Dataset content: Begin

/-! ### Records across updates of other records -/

@[simp] theorem State.node_setVelocity (g : Segment) (r : VelocityRecord) (j : NodeIx) : (s.setVelocity g r).node j = s.node j := rfl
@[simp] theorem State.node_setValve (v : Valve) (r : ValveRecord) (j : NodeIx) : (s.setValve v r).node j = s.node j := rfl
@[simp] theorem State.node_setSchedule (ws : List Window) (j : NodeIx) : (s.setSchedule ws).node j = s.node j := rfl
@[simp] theorem State.node_setZone (z : Zone) (r : ZoneRecord) (j : NodeIx) : (s.setZone z r).node j = s.node j := rfl
@[simp] theorem State.node_setRun (z : Zone) (r : RunRecord) (j : NodeIx) : (s.setRun z r).node j = s.node j := rfl
@[simp] theorem State.node_setDoor (d : Door) (r : DoorRecord) (j : NodeIx) : (s.setDoor d r).node j = s.node j := rfl
@[simp] theorem State.node_setSiren (i : Siren) (r : SirenRecord) (j : NodeIx) : (s.setSiren i r).node j = s.node j := rfl
@[simp] theorem State.node_setReading (n : NodeIx) (v : Nat) (j : NodeIx) : (s.setReading n v).node j = s.node j := rfl
@[simp] theorem State.node_setMode (m : Mode) (j : NodeIx) : (s.setMode m).node j = s.node j := rfl
@[simp] theorem State.node_report (k : ReportKind) (subject : Nat) (detail : List Byte) (j : NodeIx) : (s.report k subject detail).node j = s.node j := rfl
@[simp] theorem State.node_fault (k : FaultKind) (node : Option Address) (detail : Nat) (j : NodeIx) : (s.fault k node detail).node j = s.node j := rfl
@[simp] theorem State.node_place (a : Answer) (j : NodeIx) : (s.place a).node j = s.node j := rfl
@[simp] theorem State.node_countDiscard (j : NodeIx) : (s.countDiscard).node j = s.node j := rfl
@[simp] theorem State.node_countUnknown (j : NodeIx) : (s.countUnknown).node j = s.node j := rfl
@[simp] theorem State.node_relay (f : RelayFrame) (j : NodeIx) : (s.relay f).node j = s.node j := rfl
@[simp] theorem State.node_popPanel (j : NodeIx) : (s.popPanel).node j = s.node j := rfl
@[simp] theorem State.node_endWork (j : NodeIx) : (s.endWork).node j = s.node j := rfl
@[simp] theorem State.node_sendPanel (f : Frame) (j : NodeIx) : (s.sendPanel f).node j = s.node j := rfl
@[simp] theorem State.velocityOf_setNode (n : NodeIx) (r : NodeState) (j : Segment) : (s.setNode n r).velocityOf j = s.velocityOf j := rfl
@[simp] theorem State.velocityOf_setValve (v : Valve) (r : ValveRecord) (j : Segment) : (s.setValve v r).velocityOf j = s.velocityOf j := rfl
@[simp] theorem State.velocityOf_setSchedule (ws : List Window) (j : Segment) : (s.setSchedule ws).velocityOf j = s.velocityOf j := rfl
@[simp] theorem State.velocityOf_setZone (z : Zone) (r : ZoneRecord) (j : Segment) : (s.setZone z r).velocityOf j = s.velocityOf j := rfl
@[simp] theorem State.velocityOf_setRun (z : Zone) (r : RunRecord) (j : Segment) : (s.setRun z r).velocityOf j = s.velocityOf j := rfl
@[simp] theorem State.velocityOf_setDoor (d : Door) (r : DoorRecord) (j : Segment) : (s.setDoor d r).velocityOf j = s.velocityOf j := rfl
@[simp] theorem State.velocityOf_setSiren (i : Siren) (r : SirenRecord) (j : Segment) : (s.setSiren i r).velocityOf j = s.velocityOf j := rfl
@[simp] theorem State.velocityOf_setReading (n : NodeIx) (v : Nat) (j : Segment) : (s.setReading n v).velocityOf j = s.velocityOf j := rfl
@[simp] theorem State.velocityOf_setMode (m : Mode) (j : Segment) : (s.setMode m).velocityOf j = s.velocityOf j := rfl
@[simp] theorem State.velocityOf_report (k : ReportKind) (subject : Nat) (detail : List Byte) (j : Segment) : (s.report k subject detail).velocityOf j = s.velocityOf j := rfl
@[simp] theorem State.velocityOf_fault (k : FaultKind) (node : Option Address) (detail : Nat) (j : Segment) : (s.fault k node detail).velocityOf j = s.velocityOf j := rfl
@[simp] theorem State.velocityOf_place (a : Answer) (j : Segment) : (s.place a).velocityOf j = s.velocityOf j := rfl
@[simp] theorem State.velocityOf_countDiscard (j : Segment) : (s.countDiscard).velocityOf j = s.velocityOf j := rfl
@[simp] theorem State.velocityOf_countUnknown (j : Segment) : (s.countUnknown).velocityOf j = s.velocityOf j := rfl
@[simp] theorem State.velocityOf_relay (f : RelayFrame) (j : Segment) : (s.relay f).velocityOf j = s.velocityOf j := rfl
@[simp] theorem State.velocityOf_popPanel (j : Segment) : (s.popPanel).velocityOf j = s.velocityOf j := rfl
@[simp] theorem State.velocityOf_endWork (j : Segment) : (s.endWork).velocityOf j = s.velocityOf j := rfl
@[simp] theorem State.velocityOf_sendPanel (f : Frame) (j : Segment) : (s.sendPanel f).velocityOf j = s.velocityOf j := rfl
@[simp] theorem State.valve_setNode (n : NodeIx) (r : NodeState) (j : Valve) : (s.setNode n r).valve j = s.valve j := rfl
@[simp] theorem State.valve_setVelocity (g : Segment) (r : VelocityRecord) (j : Valve) : (s.setVelocity g r).valve j = s.valve j := rfl
@[simp] theorem State.valve_setSchedule (ws : List Window) (j : Valve) : (s.setSchedule ws).valve j = s.valve j := rfl
@[simp] theorem State.valve_setZone (z : Zone) (r : ZoneRecord) (j : Valve) : (s.setZone z r).valve j = s.valve j := rfl
@[simp] theorem State.valve_setRun (z : Zone) (r : RunRecord) (j : Valve) : (s.setRun z r).valve j = s.valve j := rfl
@[simp] theorem State.valve_setDoor (d : Door) (r : DoorRecord) (j : Valve) : (s.setDoor d r).valve j = s.valve j := rfl
@[simp] theorem State.valve_setSiren (i : Siren) (r : SirenRecord) (j : Valve) : (s.setSiren i r).valve j = s.valve j := rfl
@[simp] theorem State.valve_setReading (n : NodeIx) (v : Nat) (j : Valve) : (s.setReading n v).valve j = s.valve j := rfl
@[simp] theorem State.valve_setMode (m : Mode) (j : Valve) : (s.setMode m).valve j = s.valve j := rfl
@[simp] theorem State.valve_report (k : ReportKind) (subject : Nat) (detail : List Byte) (j : Valve) : (s.report k subject detail).valve j = s.valve j := rfl
@[simp] theorem State.valve_fault (k : FaultKind) (node : Option Address) (detail : Nat) (j : Valve) : (s.fault k node detail).valve j = s.valve j := rfl
@[simp] theorem State.valve_place (a : Answer) (j : Valve) : (s.place a).valve j = s.valve j := rfl
@[simp] theorem State.valve_countDiscard (j : Valve) : (s.countDiscard).valve j = s.valve j := rfl
@[simp] theorem State.valve_countUnknown (j : Valve) : (s.countUnknown).valve j = s.valve j := rfl
@[simp] theorem State.valve_relay (f : RelayFrame) (j : Valve) : (s.relay f).valve j = s.valve j := rfl
@[simp] theorem State.valve_popPanel (j : Valve) : (s.popPanel).valve j = s.valve j := rfl
@[simp] theorem State.valve_endWork (j : Valve) : (s.endWork).valve j = s.valve j := rfl
@[simp] theorem State.valve_sendPanel (f : Frame) (j : Valve) : (s.sendPanel f).valve j = s.valve j := rfl
@[simp] theorem State.zone_setNode (n : NodeIx) (r : NodeState) (j : Zone) : (s.setNode n r).zone j = s.zone j := rfl
@[simp] theorem State.zone_setVelocity (g : Segment) (r : VelocityRecord) (j : Zone) : (s.setVelocity g r).zone j = s.zone j := rfl
@[simp] theorem State.zone_setValve (v : Valve) (r : ValveRecord) (j : Zone) : (s.setValve v r).zone j = s.zone j := rfl
@[simp] theorem State.zone_setSchedule (ws : List Window) (j : Zone) : (s.setSchedule ws).zone j = s.zone j := rfl
@[simp] theorem State.zone_setRun (z : Zone) (r : RunRecord) (j : Zone) : (s.setRun z r).zone j = s.zone j := rfl
@[simp] theorem State.zone_setDoor (d : Door) (r : DoorRecord) (j : Zone) : (s.setDoor d r).zone j = s.zone j := rfl
@[simp] theorem State.zone_setSiren (i : Siren) (r : SirenRecord) (j : Zone) : (s.setSiren i r).zone j = s.zone j := rfl
@[simp] theorem State.zone_setReading (n : NodeIx) (v : Nat) (j : Zone) : (s.setReading n v).zone j = s.zone j := rfl
@[simp] theorem State.zone_setMode (m : Mode) (j : Zone) : (s.setMode m).zone j = s.zone j := rfl
@[simp] theorem State.zone_report (k : ReportKind) (subject : Nat) (detail : List Byte) (j : Zone) : (s.report k subject detail).zone j = s.zone j := rfl
@[simp] theorem State.zone_fault (k : FaultKind) (node : Option Address) (detail : Nat) (j : Zone) : (s.fault k node detail).zone j = s.zone j := rfl
@[simp] theorem State.zone_place (a : Answer) (j : Zone) : (s.place a).zone j = s.zone j := rfl
@[simp] theorem State.zone_countDiscard (j : Zone) : (s.countDiscard).zone j = s.zone j := rfl
@[simp] theorem State.zone_countUnknown (j : Zone) : (s.countUnknown).zone j = s.zone j := rfl
@[simp] theorem State.zone_relay (f : RelayFrame) (j : Zone) : (s.relay f).zone j = s.zone j := rfl
@[simp] theorem State.zone_popPanel (j : Zone) : (s.popPanel).zone j = s.zone j := rfl
@[simp] theorem State.zone_endWork (j : Zone) : (s.endWork).zone j = s.zone j := rfl
@[simp] theorem State.zone_sendPanel (f : Frame) (j : Zone) : (s.sendPanel f).zone j = s.zone j := rfl
@[simp] theorem State.run_setNode (n : NodeIx) (r : NodeState) (j : Zone) : (s.setNode n r).run j = s.run j := rfl
@[simp] theorem State.run_setVelocity (g : Segment) (r : VelocityRecord) (j : Zone) : (s.setVelocity g r).run j = s.run j := rfl
@[simp] theorem State.run_setValve (v : Valve) (r : ValveRecord) (j : Zone) : (s.setValve v r).run j = s.run j := rfl
@[simp] theorem State.run_setSchedule (ws : List Window) (j : Zone) : (s.setSchedule ws).run j = s.run j := rfl
@[simp] theorem State.run_setZone (z : Zone) (r : ZoneRecord) (j : Zone) : (s.setZone z r).run j = s.run j := rfl
@[simp] theorem State.run_setDoor (d : Door) (r : DoorRecord) (j : Zone) : (s.setDoor d r).run j = s.run j := rfl
@[simp] theorem State.run_setSiren (i : Siren) (r : SirenRecord) (j : Zone) : (s.setSiren i r).run j = s.run j := rfl
@[simp] theorem State.run_setReading (n : NodeIx) (v : Nat) (j : Zone) : (s.setReading n v).run j = s.run j := rfl
@[simp] theorem State.run_setMode (m : Mode) (j : Zone) : (s.setMode m).run j = s.run j := rfl
@[simp] theorem State.run_report (k : ReportKind) (subject : Nat) (detail : List Byte) (j : Zone) : (s.report k subject detail).run j = s.run j := rfl
@[simp] theorem State.run_fault (k : FaultKind) (node : Option Address) (detail : Nat) (j : Zone) : (s.fault k node detail).run j = s.run j := rfl
@[simp] theorem State.run_place (a : Answer) (j : Zone) : (s.place a).run j = s.run j := rfl
@[simp] theorem State.run_countDiscard (j : Zone) : (s.countDiscard).run j = s.run j := rfl
@[simp] theorem State.run_countUnknown (j : Zone) : (s.countUnknown).run j = s.run j := rfl
@[simp] theorem State.run_relay (f : RelayFrame) (j : Zone) : (s.relay f).run j = s.run j := rfl
@[simp] theorem State.run_popPanel (j : Zone) : (s.popPanel).run j = s.run j := rfl
@[simp] theorem State.run_endWork (j : Zone) : (s.endWork).run j = s.run j := rfl
@[simp] theorem State.run_sendPanel (f : Frame) (j : Zone) : (s.sendPanel f).run j = s.run j := rfl
@[simp] theorem State.door_setNode (n : NodeIx) (r : NodeState) (j : Door) : (s.setNode n r).door j = s.door j := rfl
@[simp] theorem State.door_setVelocity (g : Segment) (r : VelocityRecord) (j : Door) : (s.setVelocity g r).door j = s.door j := rfl
@[simp] theorem State.door_setValve (v : Valve) (r : ValveRecord) (j : Door) : (s.setValve v r).door j = s.door j := rfl
@[simp] theorem State.door_setSchedule (ws : List Window) (j : Door) : (s.setSchedule ws).door j = s.door j := rfl
@[simp] theorem State.door_setZone (z : Zone) (r : ZoneRecord) (j : Door) : (s.setZone z r).door j = s.door j := rfl
@[simp] theorem State.door_setRun (z : Zone) (r : RunRecord) (j : Door) : (s.setRun z r).door j = s.door j := rfl
@[simp] theorem State.door_setSiren (i : Siren) (r : SirenRecord) (j : Door) : (s.setSiren i r).door j = s.door j := rfl
@[simp] theorem State.door_setReading (n : NodeIx) (v : Nat) (j : Door) : (s.setReading n v).door j = s.door j := rfl
@[simp] theorem State.door_setMode (m : Mode) (j : Door) : (s.setMode m).door j = s.door j := rfl
@[simp] theorem State.door_report (k : ReportKind) (subject : Nat) (detail : List Byte) (j : Door) : (s.report k subject detail).door j = s.door j := rfl
@[simp] theorem State.door_fault (k : FaultKind) (node : Option Address) (detail : Nat) (j : Door) : (s.fault k node detail).door j = s.door j := rfl
@[simp] theorem State.door_place (a : Answer) (j : Door) : (s.place a).door j = s.door j := rfl
@[simp] theorem State.door_countDiscard (j : Door) : (s.countDiscard).door j = s.door j := rfl
@[simp] theorem State.door_countUnknown (j : Door) : (s.countUnknown).door j = s.door j := rfl
@[simp] theorem State.door_relay (f : RelayFrame) (j : Door) : (s.relay f).door j = s.door j := rfl
@[simp] theorem State.door_popPanel (j : Door) : (s.popPanel).door j = s.door j := rfl
@[simp] theorem State.door_endWork (j : Door) : (s.endWork).door j = s.door j := rfl
@[simp] theorem State.door_sendPanel (f : Frame) (j : Door) : (s.sendPanel f).door j = s.door j := rfl
@[simp] theorem State.siren_setNode (n : NodeIx) (r : NodeState) (j : Siren) : (s.setNode n r).siren j = s.siren j := rfl
@[simp] theorem State.siren_setVelocity (g : Segment) (r : VelocityRecord) (j : Siren) : (s.setVelocity g r).siren j = s.siren j := rfl
@[simp] theorem State.siren_setValve (v : Valve) (r : ValveRecord) (j : Siren) : (s.setValve v r).siren j = s.siren j := rfl
@[simp] theorem State.siren_setSchedule (ws : List Window) (j : Siren) : (s.setSchedule ws).siren j = s.siren j := rfl
@[simp] theorem State.siren_setZone (z : Zone) (r : ZoneRecord) (j : Siren) : (s.setZone z r).siren j = s.siren j := rfl
@[simp] theorem State.siren_setRun (z : Zone) (r : RunRecord) (j : Siren) : (s.setRun z r).siren j = s.siren j := rfl
@[simp] theorem State.siren_setDoor (d : Door) (r : DoorRecord) (j : Siren) : (s.setDoor d r).siren j = s.siren j := rfl
@[simp] theorem State.siren_setReading (n : NodeIx) (v : Nat) (j : Siren) : (s.setReading n v).siren j = s.siren j := rfl
@[simp] theorem State.siren_setMode (m : Mode) (j : Siren) : (s.setMode m).siren j = s.siren j := rfl
@[simp] theorem State.siren_report (k : ReportKind) (subject : Nat) (detail : List Byte) (j : Siren) : (s.report k subject detail).siren j = s.siren j := rfl
@[simp] theorem State.siren_fault (k : FaultKind) (node : Option Address) (detail : Nat) (j : Siren) : (s.fault k node detail).siren j = s.siren j := rfl
@[simp] theorem State.siren_place (a : Answer) (j : Siren) : (s.place a).siren j = s.siren j := rfl
@[simp] theorem State.siren_countDiscard (j : Siren) : (s.countDiscard).siren j = s.siren j := rfl
@[simp] theorem State.siren_countUnknown (j : Siren) : (s.countUnknown).siren j = s.siren j := rfl
@[simp] theorem State.siren_relay (f : RelayFrame) (j : Siren) : (s.relay f).siren j = s.siren j := rfl
@[simp] theorem State.siren_popPanel (j : Siren) : (s.popPanel).siren j = s.siren j := rfl
@[simp] theorem State.siren_endWork (j : Siren) : (s.endWork).siren j = s.siren j := rfl
@[simp] theorem State.siren_sendPanel (f : Frame) (j : Siren) : (s.sendPanel f).siren j = s.siren j := rfl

Dataset content: End

- _Problem description_: Select and copy every line from the records that includes the word "setSchedule".

- _The completed task_:
@[simp] theorem State.node_setSchedule (ws : List Window) (j : NodeIx) : (s.setSchedule ws).node j = s.node j := rfl
@[simp] theorem State.velocityOf_setSchedule (ws : List Window) (j : Segment) : (s.setSchedule ws).velocityOf j = s.velocityOf j := rfl
@[simp] theorem State.valve_setSchedule (ws : List Window) (j : Valve) : (s.setSchedule ws).valve j = s.valve j := rfl
@[simp] theorem State.zone_setSchedule (ws : List Window) (j : Zone) : (s.setSchedule ws).zone j = s.zone j := rfl
@[simp] theorem State.run_setSchedule (ws : List Window) (j : Zone) : (s.setSchedule ws).run j = s.run j := rfl
@[simp] theorem State.door_setSchedule (ws : List Window) (j : Door) : (s.setSchedule ws).door j = s.door j := rfl
@[simp] theorem State.siren_setSchedule (ws : List Window) (j : Siren) : (s.setSchedule ws).siren j = s.siren j := rfl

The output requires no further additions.